Billions of US dollars are spent annually by companies that are focused on understanding the biology of aging and how lifestyle choices affect longevity. Much is written about improving longevity through healthy habits like a well-balanced diet, reducing stress, and getting enough sleep. In recent years, studies have also highlighted how mental health has a powerful influence on our physical health.
However, not enough airtime is perhaps given to the risks of living longer without the funds to provide for these years, and how money problems can affect your mental health. Some of the reasons for investors underfunding their retirement include not saving enough, not starting early enough, and not taking enough risk at a young age. However, no asset allocation limits to post-retirement savings apply, so individuals may choose to invest outside the constraints of Regulation 28. But many investors don’t review their investment choices post-retirement and remain invested in conservative Balanced Funds when perhaps they should be considering funds that are less constrained and have the flexibility to include a higher allocation to risky assets.
Longer life expectancies require more resources and more portfolio growth, and a strategic asset allocation of investments to growth assets. Better returns and capital protection increase the longevity of your portfolio. This is why hedge funds are the ideal investment for both pre- and post-retirement portfolios.
While some large South African institutions ‘get it’ and have done well in their portfolios due to the allocation to hedge funds and other alternative asset classes, the institutional and retail market remains very underinvested in hedge funds. Arguably, the best investment brains in the world run the largest endowment funds, with a significant allocation to alternative assets. The Harvard Endowment Fund, for example, allocates 39% of its endowment portfolio to private equity and another 31% to hedge funds. Public equity accounted for 11% of the asset allocation. Real estate had an allocation of 5%, bonds made up 6% of the portfolio, and cash was 5% (23 Oct 2023).

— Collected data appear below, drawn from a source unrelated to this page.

-- ==== Sys2Proof/Machine/LinkRx.lean ====
section
/-! DEFINITION. The receiving side of a link port (R220 to R248): port states and training, lanes, flits
received, entries posted and what they do with messages, stack requests of a port, timeouts. -/

namespace Sys2Proof.Machine

open Sys2Proof

/-! Port states and training (R217, R226). -/

/-- A port changes state (R226). A job port that leaves UP voids the step (R238); one that becomes UP in a
hold sends REJOIN (R240). -/
def portTo (o : Nat) (st : LnkState) (s : State) : State :=
  let old := (s.port o).state
  if old = st then s
  else
    let s := s.onPort o (fun P => { P with state := st, since := s.now, lastRx := s.now, line := [], ackDue := false, spoilt := 0 })
    match jobOf s o with
    | some k =>
      if old = .up then voidStep k 1 true s
      else if st = .up && (s.job k).hold then sendRejoin k o s
      else s
    | none => s

/-- A panel of a port gives it no power or is in reset (R217). -/
def panelGone (P : Panel) : Bool := P.lost || P.inReset || decide (P.power = .off)
def portGone (s : State) (o : Nat) : Bool :=
  panelGone (s.panel (portPanels o).1) || panelGone (s.panel (portPanels o).2)

/-- Lanes that are neither bad nor failed (R222). -/
def Port.goodLanes (P : Port) : List Nat := (List.range 13).filter (fun l => !P.bad.getLsbD l && !P.failed.getLsbD l)
/-- The bits of a list of lanes. -/
def laneMask (l : List Nat) : BitVec 13 := BitVec.ofNat 13 (l.map (2 ^ ·)).sum
/-- The active lanes in rising order. -/
def Port.lanes (P : Port) : List Nat := (List.range 13).filter P.active.getLsbD

/-- Training starts (R226): every good lane from its last trained value, at first use from its preset; the identity is
sent, that of the peer asked for anew. -/
def startTraining (o : Nat) (s : State) : State :=
  let s := portTo o .training (s.onPort o (fun P =>
    { P with
      ident := none, tried := s.now
      eq := P.goodLanes.foldl (fun t l => if t.any (fun e => e.1 == l) then t else Tab.set t l (Config.lanePreset o l)) P.eq }))
  let v := sendEnv s o
  s.onPort o (fun P => P.plain v 7 (Config.identPayload Config.serial.toNat o P.role.code))

/-- Training has settled the equaliser of every good lane, and its precoding, at values of its own (R226). -/
def equalise (o : Nat) (s : State) : State :=
  let (k, s) := freshNat s
  s.onPort o (fun P =>
    { P with eq := P.goodLanes.foldl (fun t l => Tab.set t l (k / 2 ^ (16 + 32 * l) % 2 ^ 32)) P.eq, precode := BitVec.ofNat 13 k })

/-- A link begins anew (R228): sequence numbers and credits are reset; flits of posted entries that wait for
acknowledgement are numbered again. -/
def Port.relink (P : Port) : Port :=
  let buf := P.buf.zipIdx.map (fun e =>
    let f : Flit := { e.1.fl with seq := BitVec.ofNat 12 e.2, ack := BitVec.ofNat 12 4095 }
    { e.1 with fl := { f with crc := BitVec.ofNat 32 (flitCrc e.1.kind f) } })
  { P with
    txNext := P.buf.length % 4096, buf := buf, rxNext := 0, owed := [], stuck := 0, gap := none
    credits := (List.range 4).foldl (fun t vc =>
      let m := (P.buf.filter (fun b => b.fl.vc.toNat == vc)).length
      if m = 0 then t else Tab.set t vc (bufferOf vc - m)) [] }

/-- Identities agree (R226). -/
def Port.agrees (P : Port) (d : Ident) : Bool :=
  (decide (P.role = .feed) && d.bridge) || (!d.bridge && d.role == P.role.code && d.job == P.job)

/-- TRAINING_COMPLETE (R226). One that has too few good lanes FAILED and is logged (R358; log 140). A port that becomes UP sends again what it keeps for replay. -/
def trainingDone (o : Nat) (s : State) : State :=
  let P := s.port o
  if P.state ≠ .training then s
  else if P.goodLanes.length < 8 then logErr 1 10 (o + 0x40) 0 15 0 (portTo o .failed s)
  else
    match P.ident with
    | none => portTo o .down s
    | some d =>
      let s := (equalise o s).onPort o (fun P =>
        { P.relink with peerBridge := d.bridge, peerPort := d.port % 16, peerSerial := d.serial % 2 ^ 32, lastAck := s.now })
      (portTo o (if P.agrees d then .up else .mismatch) s).onPort o (fun P =>
        if P.state = .up then { P with line := P.buf.map (fun t => (t.kind, t.fl)) ++ P.line } else P)

/-- PORT_ABSENT (R217). -/
def portAbsentNow (o : Nat) (s : State) : State :=
  if o < 16 ∧ portGone s o ∧ (s.port o).state ≠ .failed then portTo o .absent s else s

/-- A port whose panels are both live again leaves ABSENT (R226). -/
def portPresent (o : Nat) (s : State) : State :=
  let P := s.port o
  if P.state = .absent && !portGone s o then
    (if P.role = .off then portTo o .off s else startTraining o s)
  else s

/-! Stack and scratchpad accesses of a port (R217, R233). -/

/-- Bridge hops between two panels over live hubs; 64 where there is no way. -/
def hops (s : State) (a b : Nat) : Nat := (hubDist (fun q => Tab.get 0 s.transit q == 2) b a).getD 64

/-- The panel of the attachment that a port uses for a target panel (R217). -/
def attachFor (s : State) (o q : Nat) : Nat :=
  let (a, b) := portPanels o
  if q = a then a else if q = b then b else if hops s b q < hops s a q then b else a

/-- The logical core of panel `p` at place `j` along the edge of port `o`. -/
def edgeCore (o p j : Nat) : Nat :=
  match o / 4 with | 0 => coreIn p j 0 | 1 => coreIn p 22 j | 2 => coreIn p j 23 | _ => coreIn p 0 j

/-- The `i`-th selvedge router of a port: two of its primary panel, two of its secondary (R216). One whose site is fenced
for a router fault gives way to the nearest that works, away from the other of its pair. -/
def selvedge (s : State) (o i : Nat) : Nat :=
  let p := if i < 2 then (portPanels o).1 else (portPanels o).2
  let places := if i % 2 = 0 then (List.range 12).map (11 - ·) else span 12 (if o / 4 % 2 = 0 then 11 else 12)
  let works := fun (j : Nat) => !Tab.get false (s.panel p).routers (siteIdx s (edgeCore o p j))
  edgeCore o p ((places.find? works).getD (11 + i % 2))

/-- The status with which a scratchpad request is answered at core `n`, or 0 (R32 rows 3 to 6, R193). -/
def siteStatus (s : State) (n : Nat) : Nat :=
  let P := s.panel (panelOf n)
  if P.lost then 0x06
  else if P.power ≠ .active then 0x04
  else if isDead s n then 0x06
  else if P.inReset || (s.core n).inReset then 0x07
  else 0

/-- The status of a remote access of `len` bytes at offset `off` of core `n`'s scratchpad, or 0 (R32, R53,
R138, R193). -/
def spdStatus (s : State) (n off len : Nat) (write : Bool) : Nat :=
  let c := s.core n
  let st := siteStatus s n
  if st ≠ 0 then st
  else if inSave c off len || rangeBit isLocal c off len || (write && rangeBit isRo c off len) then 0x0F
  else 0

/-- Sends a request of a port (R191, R217): to a stack by an attachment, to a scratchpad by its four selvedge routers in
turn. -/
def sendPReq (o tag : Nat) (q : PReq) (s : State) : State :=
  let (_, e) := expectOf s q.addr
  let op := if q.wr then POp.write else .read
  let pois := (List.range (ceilDiv q.len 64)).map (fun g => ((q.pois.drop (64 * g)).take 64).any id)
  let k := mkRequest s (.port o) op q.addr q.len tag 0 0 e q.data pois
  let k : Packet := match targetOf q.addr 1 with
    | some (.spd n _) =>
      let m := selvedge s o (tag % 4)
      { k with pos := .mesh m, home := .mesh m, inp := 1 + o / 4, route := classTo s (panelOf m) (panelOf n) }
    | some t => let p := attachFor s o t.panel; { k with pos := .hub p, home := .hub p, inp := portInput o p }
    | none => k
  launchPacket k (s.onPort o (fun P => { P with reqs := Tab.set P.reqs tag { q with epoch := e, phase := .sent } }))

/-- A tag that no open request of a port has, from its next one on (R173). -/
def Port.freeTag (P : Port) : Nat :=
  ((List.range 1024).map (fun i => (P.nextTag + i) % 1024)).find? (fun t => !P.reqs.any (fun r => r.1 == t)) |>.getD P.nextTag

Over the last 10+ years, SA General Equity Funds have returned 7.2% per year, while SA Multi-Asset High Equity Funds delivered an average return of circa 8.0% per year—pedestrian real returns for people saving for retirement. Many hedge fund managers, on the other hand, have managed to generate significant alpha, often with similar or less risk. Take the Laurium Aggressive Long Short Prescient QI Hedge Fund (‘Aggressive Long Short’), for example. This fund, over the same period, has delivered a 14.3% return per year, double that of SA General Equity Funds after fees with similar risk to the equity market (Morningstar Direct, 31 May 2024).

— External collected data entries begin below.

/-- CORE_WAKE (R303 to R306): a core leaves DOZE within 200 ticks, at most 184 of a panel at once; further ones are
deferred and go in the order they asked. One that the device forces out of DOZE waits for its event in IDLE. A wake that is
forced, or whose event came before the entry was complete, is not learned. -/
def coreWake (n : Nat) (s : State) : State :=
  let p := panelOf n
  match (s.core n).rest with
  | none => s
  | some r =>
    let event := restEvent n r s
    if !r.entered || !restRuns s n || !(event || r.forced) then s
    else if (s.core n).power ≠ .doze then (if event then restOver n r s else s)
    else
      let going := ((s.panel p).leaving).filter (fun t => decide (s.now < t))
      let waits := (s.panel p).coreWaits.filter (stillDeferred s)
      if 184 ≤ going.length ∨ (waits ≠ [] ∧ waits.head? ≠ some n) then
        if waits.contains n then s
        else
          let s := s.onPanel p (fun P => { P with coreDeferred := inc 8 P.coreDeferred, leaving := going, coreWaits := waits ++ [n] })
          s.onCore n (fun c => { c with rest := some { r with deferred := true } })
      else
        let (f, s) := freshNat s
        let d := f % 201
        let s := s.onPanel p (fun P => { P with leaving := going ++ [s.now + d], coreWaits := waits.drop 1 })
        let known := event && !r.forced && decide (r.entryAt + r.entryTicks ≤ s.now)
        let s := learn p 1 (r.entryTicks + d) (some r.horizon) known s
        if event then restOver n r s
        else s.onCore n (fun c => { c with power := .idle, rest := some { r with forced := false, deferred := false } })

/-! Rest of a panel (R64, R171, R211, R302, R308). -/

/-- A core lets PREST go on (R64): it rests, and no debug halt is asked of it (R376), or no context of it is RUNNING or
WAITING. -/
def coreAtRest (s : State) (n : Nat) : Bool :=
  let c := s.core n
  isDead s n || (c.halted.isNone && (match c.rest with | some r => r.entered && !haltAsked s n | none => !c.inUse))

/-- Suspends the lists of every context of a core (R171). -/
def suspendCore (n : Nat) (s : State) : State := (List.range 4).foldl (fun s k => suspendLists n k s) s

/-- The contexts of a core are in their save areas and its core rail is off (R56, R64, R90, R298). -/
def sleepCore (n : Nat) (s : State) : State :=
  let c := s.core n
  let k := c.cur
  let s := if c.active then saveArea n k ((writeGroups n k s).onCtx n k loseTiles) else s
  s.onCore n clearArrays

/-- A panel enters NAP or SLEEP (R64, R65, R171, R211). -/
def enterRest (p : Nat) (st : PPower) (s : State) : State :=
  let held := (coresHeld s p).filter (fun n => !isDead s n)
  let s := held.foldl (fun s n => suspendCore n s) s
  let s := if st = .sleep then held.foldl (fun s n => sleepCore n s) s else s
  s.onPanel p (fun P =>
    { P with
      power := st, seq := P.seq.pauseWd s.now, firstUse := P.firstUse.map (fun t => s.now - t)
      stack := { P.stack with power := if st = .sleep then .selfRefresh else .powerDown } })

/-- The panel state that PREST chooses (R302). -/
def restChoice (s : State) (p : Nat) (r : PrestRec) : PPower :=
  let c := ceilingOf s p
  if c = 3 ∧ r.saveOk ∧ wcost s p 3 + beven p 3 ≤ r.horizon then .sleep
  else if 2 ≤ c ∧ wcost s p 2 + beven p 2 ≤ r.horizon then .nap
  else .active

Better returns increase the longevity of portfolios. In this scenario, we assume that R1,000,000 is invested on 1 Jan 2013 in the Laurium Aggressive Long Short Fund, and the same sum is invested in the average general equity fund. You then draw a monthly income of R8,000, increasing at 6% per annum. After just over 10 years (30 April 2024), you would have zero left if you had invested in the average general equity fund, but if you had invested in the Laurium Aggressive Long Short Fund, you would still have R1,792,926 invested.
The good news for retail investors is that they can now access Laurium’s Aggressive Long Short strategy via the newly launched Laurium Enhanced Growth Prescient RI Hedge Feeder Fund (‘The Fund’). The Fund largely follows the same mandate as our Aggressive Long Short Fund but is structured as a local Retail Investor Hedge Fund (‘RIHF’). RIHFs are open to all investors with the enhanced benefit of daily liquidity. The mandate differs slightly from the Aggressive Long Short in that the Fund may allocate to select international equities. This Fund is available via LISP platforms.
Disclaimer: Laurium Capital (Pty) Ltd is an authorised financial services provider (FSP 34142). Collective Investment Schemes in Securities (CIS) should be considered as medium to long-term investments. For Laurium’s full disclaimer, please visit https://lauriumcapital.com/legal/hedge-fund-disclaimer.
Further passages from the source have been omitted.